### [TASK DETAILS]
Look below for the line that has "some .dec | _ => none". Set down the lines from there through the line that has "op ++ pr ++ d ++ a ++ (0 : BitVec 1) ++ imm", exactly as written.

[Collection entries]
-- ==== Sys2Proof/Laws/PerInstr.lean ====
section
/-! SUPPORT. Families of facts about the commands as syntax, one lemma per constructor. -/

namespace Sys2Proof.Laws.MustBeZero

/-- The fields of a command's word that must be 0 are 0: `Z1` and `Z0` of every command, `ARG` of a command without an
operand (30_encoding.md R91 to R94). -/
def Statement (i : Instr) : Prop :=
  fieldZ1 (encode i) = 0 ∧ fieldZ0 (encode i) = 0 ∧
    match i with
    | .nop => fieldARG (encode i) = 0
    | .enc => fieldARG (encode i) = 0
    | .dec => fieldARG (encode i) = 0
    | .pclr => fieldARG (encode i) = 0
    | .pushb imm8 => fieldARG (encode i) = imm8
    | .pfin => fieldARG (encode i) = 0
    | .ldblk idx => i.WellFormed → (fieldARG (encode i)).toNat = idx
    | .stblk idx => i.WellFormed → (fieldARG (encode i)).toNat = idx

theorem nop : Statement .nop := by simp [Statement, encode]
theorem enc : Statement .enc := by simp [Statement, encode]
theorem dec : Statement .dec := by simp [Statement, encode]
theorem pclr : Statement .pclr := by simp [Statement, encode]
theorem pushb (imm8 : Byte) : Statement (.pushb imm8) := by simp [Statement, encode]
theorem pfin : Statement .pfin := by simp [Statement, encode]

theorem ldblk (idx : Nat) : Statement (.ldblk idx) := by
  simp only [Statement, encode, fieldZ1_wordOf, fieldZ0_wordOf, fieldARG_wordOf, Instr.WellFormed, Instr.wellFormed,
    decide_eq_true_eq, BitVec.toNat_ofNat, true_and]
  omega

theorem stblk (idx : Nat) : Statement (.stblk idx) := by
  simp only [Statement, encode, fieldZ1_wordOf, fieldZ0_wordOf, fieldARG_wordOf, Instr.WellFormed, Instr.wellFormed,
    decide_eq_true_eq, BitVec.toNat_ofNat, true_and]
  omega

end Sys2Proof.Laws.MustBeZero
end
---
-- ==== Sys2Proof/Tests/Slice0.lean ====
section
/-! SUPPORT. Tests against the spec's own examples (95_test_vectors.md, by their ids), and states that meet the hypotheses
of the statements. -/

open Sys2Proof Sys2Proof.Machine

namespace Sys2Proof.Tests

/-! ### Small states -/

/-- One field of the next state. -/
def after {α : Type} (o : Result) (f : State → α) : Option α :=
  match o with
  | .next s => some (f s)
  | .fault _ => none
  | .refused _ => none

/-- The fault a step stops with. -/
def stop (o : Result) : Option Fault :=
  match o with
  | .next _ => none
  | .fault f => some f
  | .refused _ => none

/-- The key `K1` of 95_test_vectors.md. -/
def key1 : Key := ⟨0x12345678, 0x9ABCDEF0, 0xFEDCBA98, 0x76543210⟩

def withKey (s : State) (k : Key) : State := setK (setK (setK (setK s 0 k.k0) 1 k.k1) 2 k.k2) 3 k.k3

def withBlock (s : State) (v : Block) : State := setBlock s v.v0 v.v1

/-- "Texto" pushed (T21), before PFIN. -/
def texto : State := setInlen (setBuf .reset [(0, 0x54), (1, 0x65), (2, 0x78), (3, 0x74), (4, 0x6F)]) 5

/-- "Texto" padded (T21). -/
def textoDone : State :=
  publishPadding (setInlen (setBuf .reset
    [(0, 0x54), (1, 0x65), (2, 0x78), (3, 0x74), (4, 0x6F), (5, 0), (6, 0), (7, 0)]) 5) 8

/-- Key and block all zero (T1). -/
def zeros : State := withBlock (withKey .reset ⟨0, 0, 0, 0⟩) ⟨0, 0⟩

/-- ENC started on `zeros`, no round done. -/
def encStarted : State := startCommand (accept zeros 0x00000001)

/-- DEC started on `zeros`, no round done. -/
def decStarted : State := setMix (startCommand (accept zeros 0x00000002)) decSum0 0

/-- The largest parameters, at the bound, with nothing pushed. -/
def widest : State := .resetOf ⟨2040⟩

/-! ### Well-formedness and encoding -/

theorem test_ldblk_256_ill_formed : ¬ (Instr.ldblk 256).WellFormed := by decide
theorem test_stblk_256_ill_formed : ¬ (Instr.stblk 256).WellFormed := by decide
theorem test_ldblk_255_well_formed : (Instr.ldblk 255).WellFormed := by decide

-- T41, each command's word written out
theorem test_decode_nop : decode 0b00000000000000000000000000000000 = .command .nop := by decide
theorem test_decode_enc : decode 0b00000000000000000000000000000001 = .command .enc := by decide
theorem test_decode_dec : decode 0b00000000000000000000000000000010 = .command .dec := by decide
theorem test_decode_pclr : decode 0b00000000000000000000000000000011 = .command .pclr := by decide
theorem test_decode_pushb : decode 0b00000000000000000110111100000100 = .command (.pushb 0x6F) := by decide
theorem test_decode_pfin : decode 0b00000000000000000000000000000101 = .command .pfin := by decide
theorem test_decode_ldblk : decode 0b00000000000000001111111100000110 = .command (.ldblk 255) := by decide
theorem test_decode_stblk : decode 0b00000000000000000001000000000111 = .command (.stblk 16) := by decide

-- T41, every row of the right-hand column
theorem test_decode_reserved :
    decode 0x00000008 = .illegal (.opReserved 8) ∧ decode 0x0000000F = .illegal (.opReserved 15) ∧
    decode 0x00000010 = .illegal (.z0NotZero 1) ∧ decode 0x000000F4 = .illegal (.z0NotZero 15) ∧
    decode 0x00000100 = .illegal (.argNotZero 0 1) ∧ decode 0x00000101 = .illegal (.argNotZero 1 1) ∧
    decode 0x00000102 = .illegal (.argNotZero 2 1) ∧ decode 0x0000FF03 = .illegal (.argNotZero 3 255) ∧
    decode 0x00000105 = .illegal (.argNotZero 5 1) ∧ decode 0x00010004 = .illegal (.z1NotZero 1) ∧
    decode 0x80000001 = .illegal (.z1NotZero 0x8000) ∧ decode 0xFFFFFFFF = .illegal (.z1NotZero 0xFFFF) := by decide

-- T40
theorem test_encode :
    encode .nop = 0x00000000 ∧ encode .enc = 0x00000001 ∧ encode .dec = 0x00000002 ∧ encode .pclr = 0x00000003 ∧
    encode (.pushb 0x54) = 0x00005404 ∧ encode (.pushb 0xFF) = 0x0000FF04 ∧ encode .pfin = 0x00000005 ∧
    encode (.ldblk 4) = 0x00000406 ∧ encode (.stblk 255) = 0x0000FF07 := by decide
* * *
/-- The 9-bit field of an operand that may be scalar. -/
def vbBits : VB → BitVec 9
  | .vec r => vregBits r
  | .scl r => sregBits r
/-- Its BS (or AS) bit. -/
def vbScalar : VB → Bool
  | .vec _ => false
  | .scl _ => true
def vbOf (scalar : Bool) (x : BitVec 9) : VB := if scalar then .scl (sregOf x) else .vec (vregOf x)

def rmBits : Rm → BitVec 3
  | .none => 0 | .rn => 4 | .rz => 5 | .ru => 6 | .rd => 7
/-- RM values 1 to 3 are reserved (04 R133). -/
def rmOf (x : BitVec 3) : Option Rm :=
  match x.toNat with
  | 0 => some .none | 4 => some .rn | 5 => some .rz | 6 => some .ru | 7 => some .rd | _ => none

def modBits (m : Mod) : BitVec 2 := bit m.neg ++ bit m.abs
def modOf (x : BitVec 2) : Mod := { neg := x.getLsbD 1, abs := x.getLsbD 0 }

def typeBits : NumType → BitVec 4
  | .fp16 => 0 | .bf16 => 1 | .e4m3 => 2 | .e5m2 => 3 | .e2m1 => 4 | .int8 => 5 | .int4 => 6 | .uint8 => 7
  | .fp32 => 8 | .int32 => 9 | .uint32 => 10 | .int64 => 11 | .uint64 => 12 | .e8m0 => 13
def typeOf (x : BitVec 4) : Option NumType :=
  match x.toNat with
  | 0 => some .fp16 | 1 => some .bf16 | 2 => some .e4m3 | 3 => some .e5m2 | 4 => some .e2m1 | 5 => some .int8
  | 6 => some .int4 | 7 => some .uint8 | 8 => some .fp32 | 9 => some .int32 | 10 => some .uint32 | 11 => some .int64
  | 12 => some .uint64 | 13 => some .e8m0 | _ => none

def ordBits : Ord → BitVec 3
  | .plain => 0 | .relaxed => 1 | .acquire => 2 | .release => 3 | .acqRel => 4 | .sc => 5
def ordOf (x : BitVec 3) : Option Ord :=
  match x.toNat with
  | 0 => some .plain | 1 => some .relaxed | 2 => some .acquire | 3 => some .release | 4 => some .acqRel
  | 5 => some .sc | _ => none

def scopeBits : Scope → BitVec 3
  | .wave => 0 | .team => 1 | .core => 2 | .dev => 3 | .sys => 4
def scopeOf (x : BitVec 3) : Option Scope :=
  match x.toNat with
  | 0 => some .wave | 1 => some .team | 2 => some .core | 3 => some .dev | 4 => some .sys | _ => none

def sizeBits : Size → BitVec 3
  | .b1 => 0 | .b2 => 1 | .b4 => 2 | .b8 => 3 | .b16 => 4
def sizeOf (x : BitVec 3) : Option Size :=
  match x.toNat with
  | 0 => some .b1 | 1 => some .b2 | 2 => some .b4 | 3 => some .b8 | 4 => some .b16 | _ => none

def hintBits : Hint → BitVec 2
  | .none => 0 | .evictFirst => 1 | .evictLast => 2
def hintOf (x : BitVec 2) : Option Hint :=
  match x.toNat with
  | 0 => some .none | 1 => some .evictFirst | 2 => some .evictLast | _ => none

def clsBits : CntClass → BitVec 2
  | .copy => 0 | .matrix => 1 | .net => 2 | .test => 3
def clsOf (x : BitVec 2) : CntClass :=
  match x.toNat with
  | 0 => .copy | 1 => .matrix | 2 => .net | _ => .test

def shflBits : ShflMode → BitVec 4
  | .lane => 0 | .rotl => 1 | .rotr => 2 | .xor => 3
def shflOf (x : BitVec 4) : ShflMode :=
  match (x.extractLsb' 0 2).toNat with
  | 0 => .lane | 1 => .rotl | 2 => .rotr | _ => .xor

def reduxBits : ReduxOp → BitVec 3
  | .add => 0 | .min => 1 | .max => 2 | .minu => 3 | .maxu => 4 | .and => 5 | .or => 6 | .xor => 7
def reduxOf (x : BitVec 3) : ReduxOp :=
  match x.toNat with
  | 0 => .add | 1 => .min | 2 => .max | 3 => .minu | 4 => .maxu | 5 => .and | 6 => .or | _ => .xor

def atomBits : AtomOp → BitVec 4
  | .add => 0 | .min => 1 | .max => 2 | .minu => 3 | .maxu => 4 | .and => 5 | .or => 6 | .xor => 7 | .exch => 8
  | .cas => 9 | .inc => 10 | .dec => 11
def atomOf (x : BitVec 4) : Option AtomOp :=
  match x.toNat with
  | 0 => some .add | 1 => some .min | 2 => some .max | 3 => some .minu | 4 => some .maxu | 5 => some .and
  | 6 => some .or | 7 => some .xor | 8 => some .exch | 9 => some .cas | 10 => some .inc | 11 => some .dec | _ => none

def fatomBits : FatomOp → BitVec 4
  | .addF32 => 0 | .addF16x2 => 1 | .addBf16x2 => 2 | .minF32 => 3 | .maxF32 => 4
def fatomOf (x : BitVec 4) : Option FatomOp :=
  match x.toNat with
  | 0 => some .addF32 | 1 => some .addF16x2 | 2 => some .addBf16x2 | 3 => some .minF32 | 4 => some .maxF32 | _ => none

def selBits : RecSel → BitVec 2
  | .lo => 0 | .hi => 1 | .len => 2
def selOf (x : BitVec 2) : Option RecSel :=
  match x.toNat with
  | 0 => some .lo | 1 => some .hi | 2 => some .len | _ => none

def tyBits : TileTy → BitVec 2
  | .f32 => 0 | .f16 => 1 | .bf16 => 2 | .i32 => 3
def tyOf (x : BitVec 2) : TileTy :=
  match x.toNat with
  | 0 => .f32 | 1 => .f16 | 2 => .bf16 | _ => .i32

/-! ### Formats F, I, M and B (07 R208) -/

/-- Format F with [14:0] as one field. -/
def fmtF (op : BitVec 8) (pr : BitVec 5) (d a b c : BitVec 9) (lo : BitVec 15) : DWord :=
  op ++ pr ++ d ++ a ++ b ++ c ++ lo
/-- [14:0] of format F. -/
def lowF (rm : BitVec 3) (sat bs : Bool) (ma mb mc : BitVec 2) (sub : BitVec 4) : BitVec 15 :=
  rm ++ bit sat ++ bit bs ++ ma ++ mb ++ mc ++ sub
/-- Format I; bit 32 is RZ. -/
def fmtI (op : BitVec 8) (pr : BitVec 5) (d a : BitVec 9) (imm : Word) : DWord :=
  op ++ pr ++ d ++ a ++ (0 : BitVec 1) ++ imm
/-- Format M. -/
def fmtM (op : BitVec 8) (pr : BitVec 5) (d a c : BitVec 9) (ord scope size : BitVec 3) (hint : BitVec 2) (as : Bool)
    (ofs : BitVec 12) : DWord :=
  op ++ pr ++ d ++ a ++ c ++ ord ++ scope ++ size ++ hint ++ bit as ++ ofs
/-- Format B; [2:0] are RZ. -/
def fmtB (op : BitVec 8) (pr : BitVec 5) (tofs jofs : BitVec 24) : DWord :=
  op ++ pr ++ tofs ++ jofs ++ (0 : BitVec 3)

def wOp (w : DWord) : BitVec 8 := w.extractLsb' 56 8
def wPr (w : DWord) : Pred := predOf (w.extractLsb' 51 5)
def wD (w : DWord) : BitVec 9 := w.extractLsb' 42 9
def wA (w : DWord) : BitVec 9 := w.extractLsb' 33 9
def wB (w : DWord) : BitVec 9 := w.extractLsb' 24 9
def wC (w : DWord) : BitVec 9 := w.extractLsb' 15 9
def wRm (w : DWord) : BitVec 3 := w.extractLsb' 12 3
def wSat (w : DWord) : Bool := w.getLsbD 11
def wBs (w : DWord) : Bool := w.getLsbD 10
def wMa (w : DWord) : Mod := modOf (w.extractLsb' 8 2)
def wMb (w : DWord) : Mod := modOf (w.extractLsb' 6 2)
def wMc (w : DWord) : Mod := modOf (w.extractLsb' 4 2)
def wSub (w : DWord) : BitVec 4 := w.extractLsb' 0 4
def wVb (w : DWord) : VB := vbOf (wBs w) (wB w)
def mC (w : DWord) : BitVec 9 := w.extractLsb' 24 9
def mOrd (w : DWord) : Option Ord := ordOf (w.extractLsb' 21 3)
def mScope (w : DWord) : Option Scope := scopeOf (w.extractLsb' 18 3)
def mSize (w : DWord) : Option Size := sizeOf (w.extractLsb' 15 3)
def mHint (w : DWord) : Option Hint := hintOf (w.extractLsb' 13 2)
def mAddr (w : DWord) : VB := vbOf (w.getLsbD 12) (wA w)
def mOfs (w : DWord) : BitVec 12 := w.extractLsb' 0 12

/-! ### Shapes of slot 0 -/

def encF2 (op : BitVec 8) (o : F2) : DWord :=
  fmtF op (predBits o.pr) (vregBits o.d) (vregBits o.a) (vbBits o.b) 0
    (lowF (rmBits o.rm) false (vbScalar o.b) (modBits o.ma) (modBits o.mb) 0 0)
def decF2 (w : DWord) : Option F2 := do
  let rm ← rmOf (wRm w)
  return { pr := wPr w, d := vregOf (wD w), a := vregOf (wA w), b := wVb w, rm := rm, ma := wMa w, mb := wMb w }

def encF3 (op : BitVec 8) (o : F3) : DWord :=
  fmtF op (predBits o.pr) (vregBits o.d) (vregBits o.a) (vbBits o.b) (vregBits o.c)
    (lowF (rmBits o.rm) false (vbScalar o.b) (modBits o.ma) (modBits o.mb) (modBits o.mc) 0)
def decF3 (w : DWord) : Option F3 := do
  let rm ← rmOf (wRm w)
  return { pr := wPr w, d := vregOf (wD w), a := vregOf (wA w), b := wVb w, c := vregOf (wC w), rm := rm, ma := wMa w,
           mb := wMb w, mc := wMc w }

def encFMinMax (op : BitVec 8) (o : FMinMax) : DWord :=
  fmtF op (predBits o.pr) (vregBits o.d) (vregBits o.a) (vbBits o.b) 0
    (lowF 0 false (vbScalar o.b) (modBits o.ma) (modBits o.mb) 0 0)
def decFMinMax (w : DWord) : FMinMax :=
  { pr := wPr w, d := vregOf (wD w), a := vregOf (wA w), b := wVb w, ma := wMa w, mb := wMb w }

### [EXERCISE RESULT]
  | 6 => some .or | 7 => some .xor | 8 => some .exch | 9 => some .cas | 10 => some .inc | 11 => some .dec | _ => none

def fatomBits : FatomOp → BitVec 4
  | .addF32 => 0 | .addF16x2 => 1 | .addBf16x2 => 2 | .minF32 => 3 | .maxF32 => 4
def fatomOf (x : BitVec 4) : Option FatomOp :=
  match x.toNat with
  | 0 => some .addF32 | 1 => some .addF16x2 | 2 => some .addBf16x2 | 3 => some .minF32 | 4 => some .maxF32 | _ => none

def selBits : RecSel → BitVec 2
  | .lo => 0 | .hi => 1 | .len => 2
def selOf (x : BitVec 2) : Option RecSel :=
  match x.toNat with
  | 0 => some .lo | 1 => some .hi | 2 => some .len | _ => none

def tyBits : TileTy → BitVec 2
  | .f32 => 0 | .f16 => 1 | .bf16 => 2 | .i32 => 3
def tyOf (x : BitVec 2) : TileTy :=
  match x.toNat with
  | 0 => .f32 | 1 => .f16 | 2 => .bf16 | _ => .i32

/-! ### Formats F, I, M and B (07 R208) -/

/-- Format F with [14:0] as one field. -/
def fmtF (op : BitVec 8) (pr : BitVec 5) (d a b c : BitVec 9) (lo : BitVec 15) : DWord :=
  op ++ pr ++ d ++ a ++ b ++ c ++ lo
/-- [14:0] of format F. -/
def lowF (rm : BitVec 3) (sat bs : Bool) (ma mb mc : BitVec 2) (sub : BitVec 4) : BitVec 15 :=
  rm ++ bit sat ++ bit bs ++ ma ++ mb ++ mc ++ sub
/-- Format I; bit 32 is RZ. -/
def fmtI (op : BitVec 8) (pr : BitVec 5) (d a : BitVec 9) (imm : Word) : DWord :=
  op ++ pr ++ d ++ a ++ (0 : BitVec 1) ++ imm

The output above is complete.